|Reviews for Freedom of Another Kind|
| Sophie Stone chapter 1 . 4/7/2008
I really liked this, and I think you got the show rather than tell part, but maybe a little bit of telling would be good, or something, to clarify what's going on a bit more. I think you may have had a formatting error between the fifth and sixth paragraphs. Also, some corrections:
2nd paragraph: coarse to course
"but boy do i know his there" to "but boy, do I know he's there."
"Sugar thats bright" to "Sugar that's bright" maybe a comma after sugar?
"Stop what exactly I'm too sure" I think you're trying to say "Stop what, exactly, I'm not too sure."
"Defiantly" should be "Definately"
"Going to cop that from the judges’… possible the public." I'm not sure what you're trying to say...
"Yes back to the dance studio" should maybe have a comma after yes.
Also a comma after "but in reality that's..."
Apostrophe in "nothings changed"
De-capitalize (is that a word?) "Ironic", also add a comma after that.
Maybe try changing "Thump.

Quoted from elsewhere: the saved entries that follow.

-- ==== Sys2Proof/Machine/Dispatch.lean ====
section
/-! DEFINITION. The meaning of each command of spec/opcode_table.json, one arm each. -/

namespace Sys2Proof.Machine

def exec (i : Instr) (s : State) : Host.Outcome State Fault Refusal :=
  match i with
  | .byte d => Sys2Proof.Machine.execByte d s
  | .feed v => Sys2Proof.Machine.execFeed v s
  | .start e => Sys2Proof.Machine.execStart e s
  | .endRun => Sys2Proof.Machine.execEndRun s

end Sys2Proof.Machine
end

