-- ==== Sys2Proof/Machine/Run.lean ====
section
/-!
DEFINITION. Several commands and several steps: the command stream of one run (spec/41_run_control.md R114), executing a list of
commands, taking a number of steps while collecting what the output channel carries (spec/20_memory.md R43, R53), and the words a
list of host inputs presents.
-/

namespace Sys2Proof.Machine

/-- R114: the commands of `run(x, e)`: START, one BYTE for each input byte in order, END. -/
def runProgram (x : List Byte) (e : Endian) : List Instr := .start e :: (x.map .byte ++ [.endRun])

/-- R80, R115: the bits of the digits of an input, in order. -/
def digitBits (x : List Byte) : List Bit := x.filterMap classify

/-- The bit a command feeds when accepted (R86, R88, R89). -/
def fedBit : Instr → Option Bit
  | .byte d => classify d
  | .feed v => some v
  | .start _ => none
  | .endRun => none

/-- Execute commands one after another, each accepted in its turn (R52). -/
def execAll : List Instr → State → Host.Outcome State Fault Refusal
  | [], s => .next s
  | i :: is, s =>
    match exec i s with
    | .next t => execAll is t
    | .fault r => .fault r
    | .refused r => .refused r

/-- Take `k` steps: the bytes the output channel carries in them, in order (R43, R52), and the state after them. -/
def runSteps : Nat → State → Option (List Byte × State)
  | 0, s => some ([], s)
  | k + 1, s =>
    match step s with
    | .next t => (runSteps k t).map fun r => (t.carried.toList ++ r.1, r.2)
    | _ => none

/-- The words of a list of host inputs, in the order presented for acceptance. -/
def presentedWords : List HostInput → List Cmd
  | [] => []
  | .command w _ :: rest => w :: presentedWords rest
  | .quiet :: rest => presentedWords rest
  | .reset _ :: rest => presentedWords rest

/-- No reset is asserted in the list of host inputs. -/
def resetFree : List HostInput → Bool
  | [] => true
  | .reset _ :: _ => false
  | .quiet :: rest => resetFree rest
  | .command _ _ :: rest => resetFree rest

/-- The number of steps a list of host inputs takes: a command waits until `cmd_ready` and is then accepted (R42). -/
def stepsTaken : List HostInput → Nat
  | [] => 0
  | .command _ wait :: rest => wait + 1 + stepsTaken rest
  | .quiet :: rest => 1 + stepsTaken rest
  | .reset _ :: rest => 1 + stepsTaken rest

end Sys2Proof.Machine
end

Thump. Goes..." to "thump, thump goes..."
Okay, that ended up being alot of corrections, but I really like your writing. I'm pretty sure you were the first author I ever reviewed here, and I think the first I put on alert. I look forward to reading more of your work; you should really try something longer, I would love to something like that from you.
I completely know what it's like, the breathless low in the middle of a dance, followed by the untouchable high. I'm a dancer too. And this ened up being really long. But whatever. Keep it up!